Exercise goal: Look through the data below and extract, unchanged, the lines from the one that contains "by_cases hd : ∃ i, Decodes p.req i" to the one that contains "request's format. -/", both included.

____

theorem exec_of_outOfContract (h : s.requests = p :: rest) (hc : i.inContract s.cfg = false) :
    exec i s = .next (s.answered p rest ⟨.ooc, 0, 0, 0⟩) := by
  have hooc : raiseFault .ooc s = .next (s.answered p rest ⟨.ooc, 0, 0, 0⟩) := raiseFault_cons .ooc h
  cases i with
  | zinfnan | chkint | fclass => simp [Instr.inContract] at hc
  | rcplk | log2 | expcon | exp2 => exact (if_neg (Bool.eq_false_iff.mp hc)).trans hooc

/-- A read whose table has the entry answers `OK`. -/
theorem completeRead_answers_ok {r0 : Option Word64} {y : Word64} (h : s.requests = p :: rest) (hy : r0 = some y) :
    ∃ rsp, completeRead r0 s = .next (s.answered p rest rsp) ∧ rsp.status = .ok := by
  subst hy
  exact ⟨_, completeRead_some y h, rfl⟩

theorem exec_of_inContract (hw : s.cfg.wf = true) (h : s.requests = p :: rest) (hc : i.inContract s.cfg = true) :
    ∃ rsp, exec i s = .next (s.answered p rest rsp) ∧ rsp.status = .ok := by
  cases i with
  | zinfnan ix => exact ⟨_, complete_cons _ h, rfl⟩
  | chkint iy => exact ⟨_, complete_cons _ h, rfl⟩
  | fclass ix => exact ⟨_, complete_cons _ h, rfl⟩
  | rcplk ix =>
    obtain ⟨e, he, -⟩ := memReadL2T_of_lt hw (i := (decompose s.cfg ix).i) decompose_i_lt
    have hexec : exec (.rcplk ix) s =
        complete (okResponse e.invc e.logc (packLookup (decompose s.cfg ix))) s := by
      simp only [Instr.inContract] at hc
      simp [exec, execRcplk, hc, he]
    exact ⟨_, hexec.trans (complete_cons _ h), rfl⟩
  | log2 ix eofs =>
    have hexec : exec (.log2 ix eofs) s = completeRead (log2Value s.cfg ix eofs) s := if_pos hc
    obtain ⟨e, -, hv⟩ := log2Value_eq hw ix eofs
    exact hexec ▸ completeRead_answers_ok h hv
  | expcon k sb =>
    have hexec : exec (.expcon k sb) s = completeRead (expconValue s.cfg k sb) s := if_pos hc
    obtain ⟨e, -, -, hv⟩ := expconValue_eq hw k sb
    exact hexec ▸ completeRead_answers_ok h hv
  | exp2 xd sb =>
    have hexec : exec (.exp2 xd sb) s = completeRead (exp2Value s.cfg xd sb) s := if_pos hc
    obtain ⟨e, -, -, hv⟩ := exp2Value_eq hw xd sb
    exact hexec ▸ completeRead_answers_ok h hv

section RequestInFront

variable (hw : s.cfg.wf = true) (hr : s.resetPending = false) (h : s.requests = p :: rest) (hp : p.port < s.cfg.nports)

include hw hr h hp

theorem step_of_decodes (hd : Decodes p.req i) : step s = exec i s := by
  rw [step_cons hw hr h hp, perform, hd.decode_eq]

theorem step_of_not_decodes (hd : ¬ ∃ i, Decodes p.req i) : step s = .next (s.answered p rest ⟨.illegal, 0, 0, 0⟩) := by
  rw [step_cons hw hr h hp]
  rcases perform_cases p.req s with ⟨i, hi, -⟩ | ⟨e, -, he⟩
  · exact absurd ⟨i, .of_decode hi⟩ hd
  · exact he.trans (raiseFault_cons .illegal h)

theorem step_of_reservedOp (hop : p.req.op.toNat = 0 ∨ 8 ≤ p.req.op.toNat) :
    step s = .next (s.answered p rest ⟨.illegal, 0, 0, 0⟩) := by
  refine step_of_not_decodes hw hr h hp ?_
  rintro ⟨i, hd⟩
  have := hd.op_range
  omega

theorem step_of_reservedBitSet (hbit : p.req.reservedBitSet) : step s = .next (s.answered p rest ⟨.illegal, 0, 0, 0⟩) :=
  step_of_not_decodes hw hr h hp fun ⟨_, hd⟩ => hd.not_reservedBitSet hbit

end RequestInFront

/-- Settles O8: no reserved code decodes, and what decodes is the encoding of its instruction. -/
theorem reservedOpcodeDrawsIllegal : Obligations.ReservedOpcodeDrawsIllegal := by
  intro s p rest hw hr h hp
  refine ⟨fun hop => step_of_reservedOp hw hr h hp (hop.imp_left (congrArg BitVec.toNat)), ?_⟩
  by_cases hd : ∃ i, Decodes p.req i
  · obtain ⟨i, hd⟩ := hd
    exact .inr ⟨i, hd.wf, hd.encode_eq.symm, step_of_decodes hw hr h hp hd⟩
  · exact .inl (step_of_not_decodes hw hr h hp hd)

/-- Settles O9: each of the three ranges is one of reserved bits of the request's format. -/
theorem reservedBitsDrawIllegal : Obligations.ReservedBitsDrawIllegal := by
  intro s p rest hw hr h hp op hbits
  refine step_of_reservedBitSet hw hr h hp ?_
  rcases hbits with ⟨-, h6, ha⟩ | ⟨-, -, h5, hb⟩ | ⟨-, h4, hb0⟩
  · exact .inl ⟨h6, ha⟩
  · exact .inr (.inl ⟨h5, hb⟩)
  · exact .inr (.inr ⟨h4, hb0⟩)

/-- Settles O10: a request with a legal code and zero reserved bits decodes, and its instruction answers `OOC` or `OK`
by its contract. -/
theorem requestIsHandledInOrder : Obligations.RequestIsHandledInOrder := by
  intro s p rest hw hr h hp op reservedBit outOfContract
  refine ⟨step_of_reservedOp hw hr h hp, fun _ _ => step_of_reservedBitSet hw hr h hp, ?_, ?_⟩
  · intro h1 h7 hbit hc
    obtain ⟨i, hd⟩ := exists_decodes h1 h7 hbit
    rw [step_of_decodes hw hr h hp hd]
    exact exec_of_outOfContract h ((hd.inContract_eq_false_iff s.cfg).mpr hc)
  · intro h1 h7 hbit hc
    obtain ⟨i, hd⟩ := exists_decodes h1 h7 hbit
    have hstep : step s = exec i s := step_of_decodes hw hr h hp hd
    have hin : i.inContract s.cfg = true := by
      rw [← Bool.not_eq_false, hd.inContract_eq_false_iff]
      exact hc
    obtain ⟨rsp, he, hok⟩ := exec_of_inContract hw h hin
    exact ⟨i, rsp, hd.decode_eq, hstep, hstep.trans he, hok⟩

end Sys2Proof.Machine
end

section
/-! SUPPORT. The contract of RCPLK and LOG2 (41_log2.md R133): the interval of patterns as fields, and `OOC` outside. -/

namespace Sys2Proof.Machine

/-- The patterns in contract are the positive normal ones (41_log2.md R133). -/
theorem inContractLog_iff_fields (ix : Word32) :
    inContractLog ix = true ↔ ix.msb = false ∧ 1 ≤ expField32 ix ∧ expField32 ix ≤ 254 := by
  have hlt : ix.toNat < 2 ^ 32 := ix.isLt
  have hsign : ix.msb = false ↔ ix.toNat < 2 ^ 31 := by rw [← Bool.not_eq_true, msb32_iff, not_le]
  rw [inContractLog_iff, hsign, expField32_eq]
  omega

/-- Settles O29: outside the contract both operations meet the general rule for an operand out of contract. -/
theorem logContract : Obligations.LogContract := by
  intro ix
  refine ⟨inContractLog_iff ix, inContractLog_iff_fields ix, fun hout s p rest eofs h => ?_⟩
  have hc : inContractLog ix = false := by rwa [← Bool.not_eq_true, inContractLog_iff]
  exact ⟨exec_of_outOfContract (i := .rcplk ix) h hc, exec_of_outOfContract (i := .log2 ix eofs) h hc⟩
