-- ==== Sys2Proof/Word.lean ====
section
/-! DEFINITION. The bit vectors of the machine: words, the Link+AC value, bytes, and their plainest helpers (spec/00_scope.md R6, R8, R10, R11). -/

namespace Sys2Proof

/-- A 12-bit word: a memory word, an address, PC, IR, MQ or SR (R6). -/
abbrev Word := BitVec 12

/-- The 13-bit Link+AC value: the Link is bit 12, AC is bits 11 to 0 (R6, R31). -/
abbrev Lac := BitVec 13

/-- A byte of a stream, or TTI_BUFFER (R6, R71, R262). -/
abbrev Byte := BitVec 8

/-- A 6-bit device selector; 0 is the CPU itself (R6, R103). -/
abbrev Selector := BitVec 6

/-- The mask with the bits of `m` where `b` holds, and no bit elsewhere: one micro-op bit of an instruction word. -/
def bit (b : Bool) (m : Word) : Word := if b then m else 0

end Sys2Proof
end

____

Your response:
  by_cases hd : ∃ i, Decodes p.req i
  · obtain ⟨i, hd⟩ := hd
    exact .inr ⟨i, hd.wf, hd.encode_eq.symm, step_of_decodes hw hr h hp hd⟩
  · exact .inl (step_of_not_decodes hw hr h hp hd)

/-- Settles O9: each of the three ranges is one of reserved bits of the request's format. -/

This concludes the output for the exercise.